People (in the generalist sense) go mad for their smart phones and plasma TVs and so on, but don't always bear much thought to the factories that produce them and the workers who slave away inside. But those tech companies in competing in the marketplace take advantage of countries whose labour costs are low, and pared to the absolute bone for productivity vs. embedded cost. But that's mass production for you. What real choice is there? People don't want to pay more than they have to for Stuff, unless it's that good, and the marketplace has become designed that way. British-designed ≠ British-assembled ≠ British-made.

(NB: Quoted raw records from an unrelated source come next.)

/-- Word `i` of bank block `b` (R282). -/
def Mach.bankWord (m : Mach) (b i : Nat) : Nat :=
  let k := m.bank b
  let x := m.sensor b
  if m.dev.part.banks ≤ b then 0
  else match i with
  | 0 => tempWord (m.nodeTemp (24 + b))
  | 1 => (satS16 x.reading).toNat
  | 2 => tempWord k.corr
  | 3 => k.tts
  | 4 => k.ownStep % 4 + 4 * (m.effStep b % 4) + flag x.fail 4 + flag x.diverge 5 + flag k.analog 6 + flag x.bad 7 +
      256 * (x.reason % 8)
  | 5 => ((k.tMax.map satS16).getD 0x8000).toNat
  | _ => 0

/-- The log of the latest thermal stop (R281). -/
def Mach.logWord (m : Mach) (off : Nat) : Nat :=
  let g := m.thm.log
  match off with
  | 0xB0 => m.thm.stopCnt
  | 0xB1 => g.tts
  | 0xB2 => g.node
  | 0xB3 => (satS16 g.tpk).toNat
  | 0xB4 => nth g.cls 0 0xFFFF
  | 0xB5 => nth g.cls 1 0xFFFF
  | 0xB6 => nth g.cls 2 0xFFFF
  | 0xB7 => nth g.cls 3 0xFFFF
  | 0xB8 => g.last
  | 0xB9 => g.jnl
  | 0xBA => (wordOf g.time.toNat 0).toNat
  | 0xBB => (wordOf g.time.toNat 1).toNat
  | 0xBC => (wordOf g.time.toNat 2).toNat
  | 0xBD => g.exit
  | 0xBE => g.cause
  | 0xBF => g.pkn
  | _ => 0

/-- The THM words below the bank blocks. -/
def Mach.thmLow (m : Mach) (off : Nat) : Nat :=
  let t := m.thm
  match off with
  | 0x19 => m.thmStat
  | 0x1A => m.allBanks.foldl (fun x b => x + (m.effStep b % 4) * 4 ^ b) 0 + 4096 * (t.devStep % 4)
  | 0x1B => m.thmSns
  | 0x1C => t.tts
  | 0x1D => t.ttsNode
  | 0x1E => (satS16 t.hot).toNat
  | 0x1F => t.hotNode
  | 0x20 => unitsSat ((t.sums.headD 0 : Rat) / 10)
  | 0x21 => unitsSat (m.pMean * 100)
  | 0x22 => if t.sums.isEmpty then 0 else unitsSat (m.pMax * 100)
  | 0x23 => tempWord (m.nodeTemp 30)
  | 0x24 => (satS16 (m.sensor 6).reading).toNat
  | 0x25 => tempWord t.cP
  | 0x26 => t.idRba.toNat
  | 0x27 => t.idChs.toNat
  | 0x28 => flag t.idValid 0 + 256 * min 255 t.idRes
  | _ => 0

def Mach.thmWord (m : Mach) (off : Nat) : Nat :=
  if 0x30 ≤ off && off ≤ 0x5F then m.bankWord ((off - 0x30) / 8) ((off - 0x30) % 8)
  else if 0x70 ≤ off && off ≤ 0x87 then (if off - 0x70 < m.nch then m.chWord (off - 0x70) 0x60 else 0)
  else if 0x88 ≤ off && off ≤ 0x9F then (if off - 0x88 < m.nch then (m.ch (off - 0x88)).thm.tts else 0)
  else if 0xB0 ≤ off then m.logWord off
  else match off with
  | 0x60 => unitsSat (meanOver m.allCh m.cJ * 10000)
  | 0x61 => unitsSat (meanOver m.allCh m.rJD * 100)
  | 0x62 => unitsSat (meanOver (m.allCh.filter (· % 4 != 3)) m.rL * 10)
  | 0x63 => unitsSat (meanOver m.allBanks m.cD * 1000)
  | 0x64 => unitsSat (meanOver m.allBanks m.rDB * 100)
  | 0x65 => unitsSat (m.cB * 10)
  | _ => m.thmLow off

/-! ## LIMP -/

/-- LIMP.STAT (R298). -/
def Mach.limpWordStat (m : Mach) : Nat :=
  flag (!m.dev.governed && m.dev.phase == .running) 0 + 2 * (m.limp.cause % 8) + flag m.takeBlock 4 + flag (!m.pwr.vddOk) 5 +
    64 * (m.otp.src % 4)

/-- Time to expiry of the host watchdog in ms, rounded up (R298). -/
def Mach.wdgRem (m : Mach) : Nat := if m.limp.wdgRun then (1000 * m.wdgT - (m.lf - m.limp.wdgAt) + 999) / 1000 else 0

def Mach.limpWord (m : Mach) (off : Nat) : Nat :=
  let x := m.limp
  match off with
  | 0x0B => flagsNat [x.wdgRun, x.wdgNext, m.wdgEn]
  | 0x0C => m.wdgRem
  | 0x0D => x.wdgBad
  | 0x0F => flagsNat [x.lh[0], x.lh[1], x.lhAssert[0], x.lhAssert[1], m.lhEnabled 0, m.lhEnabled 1]
  | 0x10 => m.limpWordStat
  | 0x11 => x.entryCnt
  | 0x12 => x.causeHist.toNat
  | 0x13 => (wordOf x.entryTime.toNat 0).toNat
  | 0x14 => (wordOf x.entryTime.toNat 1).toNat
  | 0x15 => (wordOf x.entryTime.toNat 2).toNat
  | 0x16 => x.lastDur
  | 0x17 => m.wdgCeil + flag m.wdgReq 15
  | 0x20 => (wordOf (m.chBits m.safeOn).toNat 0).toNat
  | 0x21 => (wordOf (m.chBits m.safeOn).toNat 1).toNat
  | 0x22 => (wordOf (m.chBits fun n => m.limpCode n != 0).toNat 0).toNat
  | 0x23 => (wordOf (m.chBits fun n => m.limpCode n != 0).toNat 1).toNat
  | 0x24 => (wordOf (m.chBits m.limpGoverns).toNat 0).toNat
  | 0x25 => (wordOf (m.chBits m.limpGoverns).toNat 1).toNat
  | _ => 0

/-! ## OTP, JNL, SEC -/

/-- OTP.RD_INFO and RD_D0 to RD_D3 of the word selected in OTP.RD_ADDR (R418). -/
def Mach.otpRdInfo (m : Mach) : Nat :=
  let i := fld (m.cfg 0x0C0D) 0 7
  let o := m.otp
  (nth o.checks i 0).toNat + 256 * flagsNat
    [o.marg.getLsbD i, o.corr.getLsbD i, o.uncorr.getLsbD i, secretWord i, o.drift.getLsbD i, o.written.getLsbD i]

def Mach.otpRo (m : Mach) (off : Nat) : Nat :=
  let o := m.otp
  let i := fld (m.cfg 0x0C0D) 0 7
  if 0x20 ≤ off && off ≤ 0x27 then (wordOf o.marg.toNat (off - 0x20)).toNat
  else if 0x28 ≤ off && off ≤ 0x2F then (wordOf o.drift.toNat (off - 0x28)).toNat
  else if 0x30 ≤ off && off ≤ 0x37 then (wordOf o.corr.toNat (off - 0x30)).toNat
  else if 0x38 ≤ off && off ≤ 0x3F then (wordOf o.uncorr.toNat (off - 0x38)).toNat
  else if 0x50 ≤ off && off ≤ 0x5D then (wordOf (nth o.crcs ((off - 0x50) / 2) 0).toNat ((off - 0x50) % 2)).toNat
  else if 0x0E ≤ off && off ≤ 0x11 then (if secretWord i then 0 else (wordOf (m.otpWord i) (off - 0x0E)).toNat)
  else match off with
  | 0x08 => m.otpStatWord.toNat
  | 0x09 => m.otpRegionWord.toNat
  | 0x0A => m.otpSecWord.toNat
  | 0x0B => flagsNat [m.winVdd, m.winSupply, m.winTemp, m.clk.refOk, m.winAll, m.vppOn]
  | 0x12 => m.otpRdInfo
  | 0x14 => o.driftCnt
  | 0x15 => o.driftLast % 128
  | 0x16 => o.weakCnt
  | 0x17 => o.failK
  | 0x5E => if m.region 2 == 1 || m.region 2 == 2 then m.otpWord 55 / 65536 % 65536 else 0
  | 0x5F => if m.region 3 == 1 || m.region 3 == 2 then m.otpWord 71 / 65536 % 65536 else 0
  | _ => 0

/-- A slot whose record counts (R427); every other one is free, and the window reads zero there (log entry 22). -/
def State.slotHolds (s : State) (j : Nat) : Bool := s.nv.records.any fun p => p.1 == j

/-- The bytes of the read window: the chosen record or a raw copy of the selected slot, zero where there is none
(R437). -/
def State.jnlWindow (s : State) : List Byte :=
  let j := fld (s.m.cfg 0x0D0B) 0 6
  let x := s.nv.slot j
  let raw (l : List Byte) : List Byte := if l == erasedCopy then [] else l
  if !s.slotHolds j then []
  else match fld (s.m.cfg 0x0D0B) 8 2 with
  | 0 => x.record.getD []
  | 1 => raw x.a
  | 2 => raw x.b
  | _ => []

/-- JNL.RD_INFO (R437). -/
def State.jnlInfo (s : State) : Nat :=
  let j := fld (s.m.cfg 0x0D0B) 0 6
  let x := s.nv.slot j
  flag (intact x.a) 0 + flag (intact x.b) 1 + 4 * (if s.slotHolds j then x.chosen else 0) +
    flag (s.liveSlots.contains j) 4 + flag (s.m.jnl.retired.getLsbD j) 5

def State.jnlWord (s : State) (off : Nat) : Nat :=
  let j := s.m.jnl
  if 0x20 ≤ off && off ≤ 0x3F then
    let w := off - 0x20
    (nth s.jnlWindow (2 * w) 0).toNat * 256 + (nth s.jnlWindow (2 * w + 1) 0).toNat
  else match off with
  | 0x09 => flag j.ready 0 + flag ((j.busy.map fun w => !w.wait).getD false) 1 + flag j.split 2 + flag s.m.thm.jnlHold 3 +
      16 * min 255 (s.m.frq.filter (·.jnlDue)).length
  | 0x0C => s.jnlInfo
  | 0x0D => (wordOf j.seq 0).toNat
  | 0x0E => (wordOf j.seq 1).toNat
  | 0x0F => j.last
  | 0x10 => (wordOf j.rel 0).toNat
  | 0x11 => (wordOf j.rel 1).toNat
  | 0x12 => s.freeSlots.length
  | 0x13 => j.ovwCnt
  | 0x14 => j.splitCnt
  | 0x15 => j.corrCnt
  | 0x16 => ((List.range 64).foldl (fun x k => max x (s.nv.wear k)) 0) / 100
  | 0x17 => ((List.range 64).filter j.retired.getLsbD).length
  | 0x18 => j.wfailCnt
  | 0x19 => j.wrCnt
  | _ => 0

/-- SEC.STAT (R438). -/
def Mach.secStat (m : Mach) : Nat :=
  flagsNat [m.protected?, m.sec.unlocked, m.sec.attBusy, m.sec.backoff, m.otp.kdConf]

/-- Bytes 2w and 2w + 1 of a string, byte 2w in [15:8]. -/
def pairOf (l : List Byte) (w : Nat) : Nat := (nth l (2 * w) 0).toNat * 256 + (nth l (2 * w + 1) 0).toNat

/-- Back-off remaining in s (R433), rounded up. -/
def Mach.backoffLeft (m : Mach) : Nat :=
  if m.sec.backoff then (1000000 * m.backoffS - (m.lf - m.sec.backAt) + 999999) / 1000000 else 0

def Mach.secWord (m : Mach) (off : Nat) : Nat :=
  let x := m.sec
  if 0x28 ≤ off && off ≤ 0x2F then pairOf x.tag (off - 0x28)
  else if 0x30 ≤ off && off ≤ 0x3F then pairOf x.cfgDig (off - 0x30)
  else if 0x40 ≤ off && off ≤ 0x4F then pairOf m.identity (off - 0x40)
  else match off with
  | 0x08 => m.secStat
  | 0x0A => x.fails
  | 0x0B => m.backoffLeft
  | 0x0C => x.result
  | 0x0D => x.unlCnt
  | 0x50 => x.attCnt
  | 0x51 => x.failTot
  | 0x52 => x.denyCnt
  | 0x5F => flag (m.keyLocked 0x12) 0
  | _ => 0

/-! ## SITE, ZC -/

/-- Transmission is impossible: VDD absent (R379), or a joined device whose tracker gives no crossing in a frond without a
beacon (R368). -/
def Mach.txOff (m : Mach) : Bool := !m.pwr.vddOk || (m.site.joined && !(m.clk.refOk && (m.tracking || m.site.bcnThis)))

/-- SITE.STAT (R389). -/
def Mach.siteStat (m : Mach) : Nat :=
  let x := m.site
  m.siteRole + flag x.joined 2 + 8 * (m.ladderNow % 4) + flagsNat
    [false, false, false, false, false, x.acting, x.conflict, m.keyErr, x.keyver, x.overBud, x.pubPend, m.txOff, x.cyc6]

def Mach.siteWord (m : Mach) (off : Nat) : Nat :=
  let x := m.site
  match off with
  | 0x11 => m.siteStat
  | 0x12 => m.limpAux
  | 0x13 => m.auxNow
  | 0x14 => m.mainNow
  | 0x15 => min 0xFFFF x.auxLoad
  | 0x16 => min 0xFFFF x.shedLoad
  | 0x17 => (wordOf (m.chBits fun n => (m.ch n).limp.siteHold).toNat 0).toNat
  | 0x18 => (wordOf (m.chBits fun n => (m.ch n).limp.siteHold).toNat 1).toNat
  | 0x19 => min 255 x.lost
  | 0x1A => (wordOf x.fc 0).toNat
  | 0x1B => (wordOf x.fc 1).toNat
  | 0x1C => (wordOf x.stime.toNat 0).toNat
  | 0x1D => (wordOf x.stime.toNat 1).toNat
  | 0x1E => (wordOf x.stime.toNat 2).toNat
  | 0x1F => (wordOf x.ltick.toNat 0).toNat
  | 0x20 => (wordOf x.ltick.toNat 1).toNat
  | 0x21 => (wordOf x.ltick.toNat 2).toNat
  | 0x22 => x.coord % 32 + 256 * (x.coordKey % 256)
  | 0x23 => (satS16 x.ofsMean).toNat
  | 0x26 => (wordOf x.ack.toNat 0).toNat
  | 0x27 => (wordOf x.ack.toNat 1).toNat
  | 0x28 => m.npin
  | 0x29 => x.cntOk
  | 0x2A => x.cntLost
  | 0x2B => x.cntAuth
  | 0x2C => x.cntReplay
  | 0x2D => x.cntEras
  | 0x2E => x.cntRs
  | _ => 0

/-- Codes of the tracker states (R392). -/
def ZcSt.code : ZcSt → Nat
  | .unlocked => 0 | .acquire => 1 | .locked => 2 | .holdover => 3

def Mach.zcWord (m : Mach) (off : Nat) : Nat :=
  let z := m.zc
  match off with
  | 0x0A => z.st.code + 4 * min 7 z.outl
  | 0x0B => min 0xFFFF m.zcFreq
  | 0x0C => (wordOf z.per16 0).toNat
  | 0x0D => (wordOf z.per16 1).toNat
  | 0x0E => (satS16 z.pherr).toNat
  | 0x0F => if z.st == .holdover then (240000000 - (m.now - z.holdAt)) / 48000 else 0
  | 0x10 => z.cntAcc
  | 0x11 => z.cntOutl
  | 0x12 => z.cntRel
  | 0x14 => (wordOf z.lastT.toNat 0).toNat
  | 0x15 => (wordOf z.lastT.toNat 1).toNat
  | 0x16 => (wordOf z.lastT.toNat 2).toNat
  | _ => 0

/-! ## The page header (R47, R48) -/

/-- Words with a staged value in each group of 16 offsets. -/
def Mach.pgStage (m : Mach) (page : Nat) : Nat :=
  flagsNat ((List.range 16).map fun i => m.staged.any fun p => pageOf p.1 == page && offOf p.1 / 16 == i)

/-- PG_LOCK.STATE: key lock before the OTP seal (R48, R409). -/
def Mach.pgLock (m : Mach) (page : Nat) : Nat :=
  if m.keyLocked page then 2
  else if m.otp.rlSeal && (page == 0x0C || page == 0x11 || page == 0x12) then 1 else 0

/-- The PAGE field of PG_STAT (R137, R217, R246 to R248, R283, R299, R330, R356, R357, R390, R392, R419, R437, R438,
R460 to R463). -/
def State.pgSummary (s : State) (page : Nat) : Nat :=
  let m := s.m
  if 0x20 ≤ page then
    let n := page - 0x20
    (m.st n).code + 16 * (m.ch n).flt.code + flag (m.ch n).flt.fltnReq 8
  else match page with
  | 0x00 => m.devState + flag m.dev.governed 3
  | 0x01 => m.clkStat % 16
  | 0x02 => m.pwrStat
  | 0x03 => flagsNat [m.port.chain, m.crcOn, m.port.enum]
  | 0x04 => m.rings.en.toNat + 256 * s.ringStat
  | 0x06 => m.tbGstat % 256 + flag m.dl.valid 8 + flag ((List.range 8).any fun k => (m.tb k).ulk) 9
  | 0x07 => m.xpwmPins % 256
  | 0x08 => m.tripWord 0x0D / 16
  | 0x09 => m.tachGstat
  | 0x0A => flag m.thm.stop 0 + 2 * (m.allBanks.foldl (fun x b => max x (m.effStep b)) 0) +
      flag (m.sensorsOn.any fun x => (m.sensor x).bad) 3
  | 0x0B => m.limpWordStat % 32 + flag m.limp.wdgRun 5
  | 0x0C => m.otp.src % 4 + flag m.unsealed 2 + flag (m.dev.part.isX && (m.otp.kdConf || m.otp.skConf)) 3
  | 0x0D => s.jnlWord 0x09 % 16
  | 0x0E => m.secStat
  | 0x0F => m.siteStat % 64
  | 0x10 => m.zc.st.code
  | 0x11 => m.mstStat % 16
  | 0x12 => flag m.dev.frz 0
  | _ => 0

/-- A header word (R47). -/
def State.headerWord (s : State) (page off : Nat) : Nat :=
  let m := s.m
  match off with
  | 0 => if 0x20 ≤ page then 0x2000 + (page - 0x20) else page * 256
  | 1 => 0x0100 + lastOff page
  | 2 => s.pgSummary page % 4096 + flag (m.evtWord page != 0) 13 + flag (m.pgLock page != 0) 14 + flag (m.pgStage page != 0) 15
  | 3 => (m.evtWord page).toNat
  | 6 => m.pgStage page
  | 7 => m.pgLock page
  | _ => (m.cfg (adr page off)).toNat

The British bicycle is a bit of a cottage industry now, perhaps a generously-proportioned cottage with a conservatory and an attic conversion, but even small outfits get frames made in Taiwan. You can buy a Dyson vacuum cleaner, but it'll be assembled elsewhere, unless it's one of the original series. Some things made in Britain were absolutely awful too, but stemmed from poor management and ill-judged business models, rather than outright lack of ability in the design or the production.
If I was a company director, I would be in business to make money, and part of that would no doubt be employing someone to figure out how to give as little of that money away to the Treasury. Being a good company director is about finding the best combination of ruthlessness and reasonableness.
I'd quite like to buy British, as much for supporting local economy as well as an overinflated sense of 'British', the time when we Made Things. The only bike I have that was designed and made in Britain is my Brompton. The others...well, no-one makes a bike like that here. And if we did, the price would have to be enormous to reflect cost of living.
K, interesting point about determining the break-even point for embodied carbon in food. Natural gas produces less CO2 than the equivalent energy from diesel trucks and gas-oil in ship engines, but the ships carrying in bulk might balance the advantage of a warmer climate. If the grid can be decarbonised significantly by 2050, as DECC predicts for an ideal scenario, home growing might make a real return.